=== Data for this task ===

/-- Translate the lines of a region; nothing while a walk is under way. -/
def virtMap (s : State) (a : Agent) (core : Option Nat) (die owner ctx va n : Nat) (kind : WalkKind) : Nat → Option (List VLine) × State
  | 0 => (some [], s)
  | k + 1 =>
    if n = 0 then (some [], s) else
    let here := min n (128 - va % 128)
    let (x, s) := access s a core die owner ctx va kind .other
    let (y, s) := virtMap s a core die owner ctx ((va + here) % 2 ^ 64) (n - here) kind k
    (x.bind (fun r => y.map (fun l => ⟨va, here, r⟩ :: l)), s)
/-- The request port of an agent: its core's cluster, for register and control-stack spills and fills too, or the system port (R108).
DESIGN CHOICE, log entry 92. -/
def agentPort (core : Option Nat) : Nat := core.elim 15 portOf
/-- Read the translated lines of a region in order: the bytes, or the first trap code with its address; nothing while a line is on its
way. -/
def readLines (s : State) (a : Agent) (die port owner : Nat) : List VLine → Option (Except (Nat × Nat) (List Byte)) × State
  | [] => (some (.ok []), s)
  | l :: r =>
    match l.res with
    | .error c =>
      let (y, s) := readLines s a die port owner r
      (y.map (fun _ => .error (c, l.va)), s)
    | .ok x =>
      let (d, s) := lineGet s a x.pa die port owner
      let (y, s) := readLines s a die port owner r
      (d.bind (fun d => y.map (fun e =>
        if unitsTouched (maskBytes (x.pa % 128) l.len) &&& d.2 ≠ 0 then .error (tcMemory, l.va)
        else match e with
          | .ok bs => .ok ((List.range l.len).map (fun i => lineByte d.1 (x.pa % 128 + i)) ++ bs)
          | .error c => .error c)), s)
/-- Read bytes through a context by requests to the home slices: the bytes, or the first trap code with its address (R474); nothing
while a walk or a line is on its way. The agent keeps the lines, for further reads of one operation. -/
def virtPeek (s : State) (a : Agent) (core : Option Nat) (die owner ctx va n fuel : Nat) : Option (Except (Nat × Nat) (List Byte)) × State :=
  match virtMap s a core die owner ctx va n .read fuel with
  | (none, s) => (none, s)
  | (some ls, s) => readLines s a die (agentPort core) owner ls
/-- The same, where the read is the agent's whole operation. -/
def virtRead (s : State) (a : Agent) (core : Option Nat) (die owner ctx va n fuel : Nat) : Option (Except (Nat × Nat) (List Byte)) × State :=
  match virtPeek s a core die owner ctx va n fuel with
  | (none, s) => (none, s)
  | (some r, s) => (some r, endAgent s a)
/-- The first trap code of a region's lines, with its address. -/
def firstLineBad (ls : List VLine) : Option (Nat × Nat) :=
  ls.findSome? (fun l => match l.res with | .error c => some (c, l.va) | .ok _ => none)
/-- Send the writes of the lines that translate. -/
def writeLines (s : State) (a : Agent) (die port owner : Nat) : List VLine → List Byte → State
  | [], _ => s
  | l :: r, bs =>
    let s := match l.res with
      | .ok x => engineWrite s (.agent a) die port owner .keep x.pa (bs.take l.len)
      | .error _ => s
    writeLines s a die port owner r (bs.drop l.len)
/-- Write bytes through a context by requests to the home slices; lines that meet a condition are not written, and the first condition
with its address is answered (R475); nothing while a walk is under way. -/
def virtWrite (s : State) (a : Agent) (core : Option Nat) (die owner ctx va : Nat) (bs : List Byte) (fuel : Nat) : Option (Option (Nat × Nat)) × State :=
  match virtMap s a core die owner ctx va bs.length .write fuel with
  | (none, s) => (none, s)
  | (some ls, s) => (some (firstLineBad ls), endAgent (writeLines s a die (agentPort core) owner ls bs) a)
/-- A write of an agent has not been accepted at its slice (R112). -/
def agentBusy (s : State) (a : Agent) : Bool := s.reqs.any (fun r => decide (r.who = .agent a) && r.onWay)
/-- Fuel that covers a region of n bytes. -/
def lineFuel (n : Nat) : Nat := n / 128 + 2

end Sys2Proof.Machine
end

===

What the exercise asks>
An exact, complete copy of the records is the expected answer.

Exercise answer>
/-- Translate the lines of a region; nothing while a walk is under way. -/
def virtMap (s : State) (a : Agent) (core : Option Nat) (die owner ctx va n : Nat) (kind : WalkKind) : Nat → Option (List VLine) × State
  | 0 => (some [], s)
  | k + 1 =>
    if n = 0 then (some [], s) else
    let here := min n (128 - va % 128)
    let (x, s) := access s a core die owner ctx va kind .other
    let (y, s) := virtMap s a core die owner ctx ((va + here) % 2 ^ 64) (n - here) kind k
    (x.bind (fun r => y.map (fun l => ⟨va, here, r⟩ :: l)), s)
/-- The request port of an agent: its core's cluster, for register and control-stack spills and fills too, or the system port (R108).
DESIGN CHOICE, log entry 92. -/
def agentPort (core : Option Nat) : Nat := core.elim 15 portOf
/-- Read the translated lines of a region in order: the bytes, or the first trap code with its address; nothing while a line is on its
way. -/
def readLines (s : State) (a : Agent) (die port owner : Nat) : List VLine → Option (Except (Nat × Nat) (List Byte)) × State
  | [] => (some (.ok []), s)
  | l :: r =>
    match l.res with
    | .error c =>
      let (y, s) := readLines s a die port owner r
      (y.map (fun _ => .error (c, l.va)), s)
    | .ok x =>
      let (d, s) := lineGet s a x.pa die port owner
      let (y, s) := readLines s a die port owner r
      (d.bind (fun d => y.map (fun e =>
        if unitsTouched (maskBytes (x.pa % 128) l.len) &&& d.2 ≠ 0 then .error (tcMemory, l.va)
        else match e with
          | .ok bs => .ok ((List.range l.len).map (fun i => lineByte d.1 (x.pa % 128 + i)) ++ bs)
          | .error c => .error c)), s)
/-- Read bytes through a context by requests to the home slices: the bytes, or the first trap code with its address (R474); nothing
while a walk or a line is on its way. The agent keeps the lines, for further reads of one operation. -/
def virtPeek (s : State) (a : Agent) (core : Option Nat) (die owner ctx va n fuel : Nat) : Option (Except (Nat × Nat) (List Byte)) × State :=
  match virtMap s a core die owner ctx va n .read fuel with
  | (none, s) => (none, s)
  | (some ls, s) => readLines s a die (agentPort core) owner ls
/-- The same, where the read is the agent's whole operation. -/
def virtRead (s : State) (a : Agent) (core : Option Nat) (die owner ctx va n fuel : Nat) : Option (Except (Nat × Nat) (List Byte)) × State :=
  match virtPeek s a core die owner ctx va n fuel with
  | (none, s) => (none, s)
  | (some r, s) => (some r, endAgent s a)
/-- The first trap code of a region's lines, with its address. -/
def firstLineBad (ls : List VLine) : Option (Nat × Nat) :=
  ls.findSome? (fun l => match l.res with | .error c => some (c, l.va) | .ok _ => none)
/-- Send the writes of the lines that translate. -/
def writeLines (s : State) (a : Agent) (die port owner : Nat) : List VLine → List Byte → State
  | [], _ => s
  | l :: r, bs =>
    let s := match l.res with
      | .ok x => engineWrite s (.agent a) die port owner .keep x.pa (bs.take l.len)
      | .error _ => s
    writeLines s a die port owner r (bs.drop l.len)
/-- Write bytes through a context by requests to the home slices; lines that meet a condition are not written, and the first condition
with its address is answered (R475); nothing while a walk is under way. -/
def virtWrite (s : State) (a : Agent) (core : Option Nat) (die owner ctx va : Nat) (bs : List Byte) (fuel : Nat) : Option (Option (Nat × Nat)) × State :=
  match virtMap s a core die owner ctx va bs.length .write fuel with
  | (none, s) => (none, s)
  | (some ls, s) => (some (firstLineBad ls), endAgent (writeLines s a die (agentPort core) owner ls bs) a)
/-- A write of an agent has not been accepted at its slice (R112). -/
def agentBusy (s : State) (a : Agent) : Bool := s.reqs.any (fun r => decide (r.who = .agent a) && r.onWay)
/-- Fuel that covers a region of n bytes. -/
def lineFuel (n : Nat) : Nat := n / 128 + 2

end Sys2Proof.Machine
end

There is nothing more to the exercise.